It was one of those nights where you allow yourself to have some drinks and start feeling relaxed, perhaps a little tipsy… enjoying your favorite album and some great songs… feeling it without questioning it. Letting things be just the way they are.
You see and you think of people you love, you think of everything you are and what you’re yet to become, it’s lovely, it’s all good. Whenever I feel in a different state of mind than my usual I just write my thoughts as they come, pure, without corrections, no thinking it through… just raw thinking.
—– I wrote this on a clean napkin by the way. (Such a big win)

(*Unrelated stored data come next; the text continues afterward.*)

-- ==== Sys2Proof/Laws/KeptDevice.lean ====
section
/-!
SUPPORT. What each operation keeps, and the parts of the state it may change: the league links, gates, power, furlongs, loads and management.
-/

namespace Sys2Proof.Machine
open Sys2Proof

/-! ### Loads.lean -/

theorem State.endLoad_kept (s : State) (l : Load) (kind st code digest hide : Nat) : Kept [.mgmt, .box] s
    (State.endLoad s l kind st code digest hide) := by
  unfold State.endLoad
  try dsimp only
  repeat' (first
    | with_reducible exact Kept.refl _ _ | (with_reducible show (_ : List Part) ⊆ _; decide)
    | (with_reducible apply Kept.andThen (State.upLoad_kept _ _ _))
    | (with_reducible apply Kept.andThen (State.config_kept _ _ _ _ _ _)))

theorem loadTimeout_kept (s : State) : Kept [.mgmt, .box] s (loadTimeout s) := by
  unfold loadTimeout
  try dsimp only
  repeat' (first
    | with_reducible exact Kept.refl _ _ | (with_reducible show (_ : List Part) ⊆ _; decide) | with_reducible apply Kept.ite
    | (with_reducible apply Kept.andThen (State.endLoad_kept _ _ _ _ _ _ _)) | split)

/-! ### Power.lean -/

theorem State.closeAllLeases_kept (s : State) (l : List Nat) (o : Origin) : Kept [.hides, .acres, .gates, .mgmt, .box]
    s (State.closeAllLeases s l o) := by
  unfold State.closeAllLeases
  try dsimp only
  repeat' (first
    | with_reducible exact Kept.refl _ _ | (with_reducible show (_ : List Part) ⊆ _; decide)
    | (with_reducible apply Kept.andThen (State.closeSlot_kept _ _ _ _ _ _))
    | (with_reducible apply Kept.after (forAll_kept _ _ _ ?_ ?_)) | intro _)

theorem State.thermalTrip_kept (s : State) (sensor : Nat) : Kept [.power, .clusters, .hides, .imem, .acres, .gates,
    .ports, .mgmt, .box, .screen] s (State.thermalTrip s sensor) := by
  unfold State.thermalTrip
  try dsimp only
  repeat' (first
    | with_reducible exact Kept.refl _ _ | (with_reducible apply Or.inr; with_reducible rfl)
    | (with_reducible apply Or.inl; decide) | (with_reducible show (_ : List Part) ⊆ _; decide)
    | (with_reducible apply Kept.andThen (State.reload_kept _ _))
    | (with_reducible apply Kept.andThen (State.beginEnding_kept _ _))
    | (with_reducible apply Kept.andThen (State.closeAllLeases_kept _ _ _))
    | (with_reducible apply Kept.andThen (State.deviceEvent_kept _))
    | (with_reducible apply Kept.andThen (State.endAll_kept _ _ _))
    | (with_reducible apply Kept.after (forAll_kept _ _ _ ?_ ?_))
    | (with_reducible apply Kept.andThen (State.record_kept _ _ _ _ _)) | split | intro _
    | (with_reducible refine Kept.upd ?_ ?_ ?_ ?_ ?_ ?_ ?_ ?_ ?_ ?_ ?_ ?_ ?_ ?_ ?_ ?_ ?_))

theorem State.deviceReset_kept (s : State) (cause : Nat) : Kept [.power, .sensors, .resetPin, .clocks, .regions,
    .clusters, .plan, .hides, .imem, .acres, .gates, .cxl, .ports, .dex, .mgmt, .box, .screen, .tap, .free] s
    (State.deviceReset s cause) := by
  refine ⟨fun k => ⟨rfl, ⟨k.box.rising, k.box.below, k.box.segments, (by decide : 10 ≤ Box.reset.warn.toNat), (by decide : Box.reset.warn.toNat ≤ 95), k.box.acked⟩, k.dex⟩, rfl, Nat.le_refl _,
    Nat.le_refl _, id, Nat.le_refl _, fun _ h _ => h, Nat.le_refl _, fun p hp => absurd ?_ hp⟩
  cases p <;> decide

theorem State.loseSupply_kept (s : State) (cause : Nat) : Kept [.power, .sensors, .resetPin, .clocks, .regions,
    .clusters, .plan, .hides, .imem, .acres, .gates, .cxl, .ports, .dex, .mgmt, .box, .screen, .tap, .free] s
    (State.loseSupply s cause) := by
  unfold State.loseSupply
  try dsimp only
  repeat' (first
    | with_reducible exact Kept.refl _ _ | (with_reducible apply Or.inr; with_reducible rfl)
    | (with_reducible apply Or.inl; decide) | (with_reducible show (_ : List Part) ⊆ _; decide)
    | (with_reducible apply Kept.andThen (State.deviceReset_kept _ _))
    | (with_reducible apply Kept.andThen (State.record_kept _ _ _ _ _)) | split
    | (with_reducible refine Kept.upd ?_ ?_ ?_ ?_ ?_ ?_ ?_ ?_ ?_ ?_ ?_ ?_ ?_ ?_ ?_ ?_ ?_))

theorem State.tripAt_kept (s : State) (sensor : Nat) : Kept [.power, .sensors, .resetPin, .clocks, .regions,
    .clusters, .plan, .hides, .imem, .acres, .gates, .cxl, .ports, .dex, .mgmt, .box, .screen, .tap, .free] s
    (State.tripAt s sensor) := by
  unfold State.tripAt
  try dsimp only
  repeat' (first
    | with_reducible exact Kept.refl _ _ | (with_reducible apply Or.inr; with_reducible rfl)
    | (with_reducible apply Or.inl; decide) | (with_reducible show (_ : List Part) ⊆ _; decide)
    | with_reducible apply Kept.ite | (with_reducible apply Kept.andThen (State.thermalTrip_kept _ _))
    | (with_reducible apply Kept.andThen (State.loseSupply_kept _ _))
    | (with_reducible apply Kept.andThen (State.record_kept _ _ _ _ _))
    | (with_reducible refine Kept.upd ?_ ?_ ?_ ?_ ?_ ?_ ?_ ?_ ?_ ?_ ?_ ?_ ?_ ?_ ?_ ?_ ?_))

/-! ### Loads.lean -/

theorem State.discardLoad_kept (s : State) (l : Load) (code : Nat) (o : Origin) : Kept [.mgmt, .box] s
    (State.discardLoad s l code o) := by
  unfold State.discardLoad
  try dsimp only
  repeat' (first
    | with_reducible exact Kept.refl _ _ | (with_reducible show (_ : List Part) ⊆ _; decide)
    | (with_reducible apply Kept.andThen (State.upLoad_kept _ _ _))
    | (with_reducible apply Kept.andThen (State.config_kept _ _ _ _ _ _)))

/-! ### GlobalRegs.lean -/

theorem State.closeSession_kept (s : State) (id : Nat) : Kept [.mgmt, .box] s (State.closeSession s id) := by
  unfold State.closeSession
  try dsimp only
  repeat' (first
    | with_reducible exact Kept.refl _ _ | (with_reducible apply Or.inr; with_reducible rfl)
    | (with_reducible apply Or.inl; decide) | (with_reducible show (_ : List Part) ⊆ _; decide)
    | with_reducible apply Kept.ite | (with_reducible apply Kept.andThen (State.discardLoad_kept _ _ _ _)) | split
    | (with_reducible refine Kept.upd ?_ ?_ ?_ ?_ ?_ ?_ ?_ ?_ ?_ ?_ ?_ ?_ ?_ ?_ ?_ ?_ ?_))

/-! ### Manage.lean -/

theorem tapInstruction_kept (op : TapOp) (s : State) : Kept [.tap] s (tapInstruction op s) := by
  unfold tapInstruction
  try dsimp only
  repeat' (first
    | with_reducible exact Kept.refl _ _ | (with_reducible apply Or.inr; with_reducible rfl)
    | (with_reducible apply Or.inl; decide) | with_reducible apply Kept.ite | split
    | (with_reducible refine Kept.upd ?_ ?_ ?_ ?_ ?_ ?_ ?_ ?_ ?_ ?_ ?_ ?_ ?_ ?_ ?_ ?_ ?_))

/-! ### League.lean -/

theorem State.upQueue_kept (s : State) (p owner : Nat) (f : EgQueue → EgQueue) : Kept [.gates] s (State.upQueue s p
    owner f) := by
  unfold State.upQueue
  try dsimp only
  repeat' (first
    | with_reducible exact Kept.refl _ _ | (with_reducible apply Or.inr; with_reducible rfl)
    | (with_reducible apply Or.inl; decide)
    | (with_reducible refine Kept.upd ?_ ?_ ?_ ?_ ?_ ?_ ?_ ?_ ?_ ?_ ?_ ?_ ?_ ?_ ?_ ?_ ?_))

Friday, July 28th 2017 — 1:00 am.
As strong as it is my desire to avoid it, I can’t. I can’t fight the misery and mostly the pain that I often feel. I wanna be completely free but somehow there’s a part of me that wants it to stay so bad ’cause I can’t deny life could be boring without it… It hurts, it always will.
Loneliness is my strongest company, nights seem fearful but I act it up fearless. There’s no you, there’s no me, it’s all surreal. I feel everything so very deeply and I doubt everybody else can feel the way I do. I’ll pour my heart out to everything I believe in.
It’s all golden baby, you just gotta open your eyes and feel it right.
I’ll let it all come the way it does ’cause I’m so done fighting, there’ll be nothing but peaceful acceptance of reality.
All they say it’s true, it is important to let your loved ones fly free just like birds on a July summer sunset sky. It all burns out so fast.
Facing one of my deepest fears… to exist and not to be seen, screaming and not being heard… it’s up to you baby, it’s up to me.
Life is like a strangely composed palette full of beautiful colors with some shades of sadness.
—- This thoughts were random, it’s not supposed to make sense.